Un système politique dysfonctionnel
Et dix pour cent seulement des lois votées en 2018-2019 concernent la vie économique. Ce qui ne peut qu’être bien insuffisant. Insuffisant également le nombre des lois votées (360) alors que la vie parlementaire dans d’autres pays permet de faire voter le double, voire plus. Le système politique est, en plus, dysfonctionnel. Il est caractérisé par des crises entre les deux têtes de l’exécutif (président de la République et chef du gouvernement) et entre les tenants du pouvoir exécutif et le parlement.
Les tenants du pouvoir exécutif n’ont pas, de plus, réellement de projets pour la conduite du pays. Le terrain politique se distingue, dans cet ordre d’idées, par un déséquilibre frappant.
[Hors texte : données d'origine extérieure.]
-- ==== Sys2Proof/Proofs/ResetAndChecks.lean ====
section

/-! # The machine at reset and the checks of a lane access (O60, O8) -/

namespace Sys2Proof.Machine

/-! ## Reset -/

theorem memByte_reset (a : Nat) : memByte State.reset a = 0 := rfl

theorem ofBytes_replicate_zero (n : Nat) : ofBytes (List.replicate n 0) = 0 := by
  induction n with
  | zero => rfl
  | succ n ih =>
    show 0 + 256 * ofBytes (List.replicate n 0) = 0
    rw [ih]

theorem memBytes_reset (a n : Nat) : memBytes State.reset a n = List.replicate n 0 := by
  unfold memBytes
  induction n generalizing a with
  | zero => rfl
  | succ n ih => exact congrArg (0 :: ·) (ih (a + 1))

theorem memNat_reset (a n : Nat) : memNat State.reset a n = 0 := by
  rw [memNat, memBytes_reset, ofBytes_replicate_zero]

/-- With its control byte zero, a queue's descriptor is inactive. -/
theorem qDesc_active_of_ctl_zero {s : State} {q : Nat} (h : memNat s (qAddr s q + 10) 1 = 0) : (qDesc s q).active = false := by
  simp [qDesc, h]

theorem execMask_groupStart (launch wg gidx id part vbase tbase : Nat) (pc : DWord) :
    execMask (groupStart launch wg gidx id part vbase tbase pc) = BitVec.allOnes 128 := by
  show Mask.ofPair (BitVec.allOnes 64) (BitVec.allOnes 64) = BitVec.allOnes 128
  decide

theorem sreg_groupStart {launch wg gidx id part vbase tbase : Nat} {pc : DWord} {n : Nat} (hn : n < 158) :
    sreg (groupStart launch wg gidx id part vbase tbase pc) n = 0 := by
  have h1 : ¬ 158 = n := by omega
  have h2 : ¬ 159 = n := by omega
  simp [sreg, groupStart, mget, tget, h1, h2]

theorem vlane_groupStart (launch wg gidx id part vbase tbase : Nat) (pc : DWord) (n l : Nat) :
    vlane (groupStart launch wg gidx id part vbase tbase pc) n l = 0 := by
  show VReg.zero.getD l 0 = 0
  simp [VReg.zero]

/-- Settles O60: nothing is listed at reset, so every look-up gives its default. -/
theorem resetAndGroupStart : Obligations.ResetAndGroupStart := by
  unfold Obligations.ResetAndGroupStart
  refine ⟨⟨rfl, rfl, fun _ => ⟨rfl, rfl⟩, fun q => ⟨qDesc_active_of_ctl_zero (memNat_reset _ _), rfl, rfl, rfl, rfl⟩, rfl, rfl, rfl,
    memByte_reset, rfl, rfl, rfl⟩, ?_⟩
  intro launch wg gidx id part vbase tbase pc
  refine ⟨rfl, fun n hn => sreg_groupStart hn, execMask_groupStart .., rfl, fun _ _ => vlane_groupStart .., rfl, rfl, rfl, rfl, rfl, rfl, rfl, rfl,
    rfl, rfl, rfl, rfl, ?_⟩
  intro n hn
  match n, hn with
  | 0, _ | 1, _ | 2, _ | 3, _ | 5, _ | 7, _ | 8, _ | 9, _ | 10, _ | 11, _ | 12, _ | 13, _ => rfl
  | 4, _ | 6, _ => exact congrArg some (by decide : BitVec.extractLsb' 64 64 (0 : Mask) = 0)

/-! ## The checks of a lane access -/

/-- A workgroup whose core holds one tape entry, an empty one at byte 12: it begins where it ends. -/
def emptyEntryState : State :=
  { State.reset with cores := [(0, { Core.init with tape := [⟨0, 12, 12, true, none, none⟩] })] }

/-- A group of a workgroup at the base of core 0's scratchpad. -/
def emptyEntryCtx : Ctx :=
  ⟨0, groupStart 0 0 0 0 0 0 0 0, wgStart 0 0 0 0 0 0 0 0 [0] [] 0 0, bareLaunch probeKernel [], .nop {}, 4⟩

/-- The empty entry stops an access of the bytes 8 to 15, which lies around it. -/
theorem checkAcc_emptyEntry :
    (checkAcc emptyEntryState emptyEntryCtx true true false [⟨0, 8, 8⟩]).map (fun m => m.cause) = some cTAPE := by
  rfl

/-- Refutes O8: a tape entry with LO = HI covers no byte, and the statement lets an access around it pass; the model's `tapeStops`
compares the ends of the two ranges and does not ask that the entry's own range hold a byte, so it stops the access. -/
theorem not_accessChecksInOrder : ¬ Obligations.AccessChecksInOrder := by
  unfold Obligations.AccessChecksInOrder
  intro h
  obtain ⟨-, -, -, -, passes⟩ := h emptyEntryState emptyEntryCtx true false [⟨0, 8, 8⟩] (by decide)
  have none := congrArg (Option.map (fun m => m.cause)) (passes (by decide) (by decide) (by decide) (by decide))
  rw [checkAcc_emptyEntry] at none
  cases none

end Sys2Proof.Machine
end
D’une élection à une autre, on fait le même et unique constat: d’un côté, un mouvement fort et bien structuré (Ennahdha) et de l’autre, une multitude de mouvements qui ont atomisé la vie politique. Quid du pouvoir judiciaire ? Il est engagé, quant à lui, et pour ainsi dire, dans une lecture qui est un autre signe de blocage. Une volonté d’indépendance totale alors que le pouvoir judiciaire ne peut que revendiquer une indépendance au niveau des jugements qu’il rend. Mais, il n’y a pas que cela. Pour l’ancien ministre du gouvernement de Mehdi Jomaa, le terrain politique souffre d’une absence de leadership.
Le seul qui pouvait revendiquer un leadership, c’est sans doute l’ancien président Béji Caïd Essebsi, assure-t-il. Mais ce dernier a vite décidé d’établir une entente avec Ennahdha. Et dans ce cadre, Hédi Larbi estime que le jeu politique veut que le parti qui gagne les élections soit celui qui conduit le gouvernement. Cela n’a pas été cependant le cas pour l’essentiel des chefs de gouvernement qui se sont succédé à La Kasbah depuis 2011.
Crise de confiance
Inutile de préciser, en outre, que lorsqu’il y a défaillance au niveau de la culture politique, il y a là un élément supplémentaire qui n’arrange pas le vécu démocratique du pays. Et comment voulez-vous, dans ce cas, que des investisseurs ou que le simple citoyen aient confiance ? Côté confiance, nous ne sommes pas, là aussi, selon Hédi Larbi, sorti de l’auberge. La confiance semble être primordiale aujourd’hui pour renverser la vapeur. L’idée est exprimée notamment par Lobna Jeribi qui estime que des succès aussi minimes soient-ils dans comme des projets et des modèles dans les régions qui souffrent de nombre de maux peuvent revigorer les énergies.
La présidente du Think Tank Solidar cite le déficit de confiance parmi les risques encourus par le pays, à côté de l’incapacité de réformer, de l’iniquité d’accès aux services publics et du déficit de la participation. Et l’ancienne ministre de plaider pour l’activation des leviers comme la coopération, la coordination, le renforcement des capacités, une meilleure organisation, une réelle transparence,… Autant de facteurs capables de donner vie aux projets qui n’ont pas été notamment décaissés et de dépasser d’une manière générale les blocages que l’on vit ici et là et qui ont besoin d’une réelle mise en œuvre.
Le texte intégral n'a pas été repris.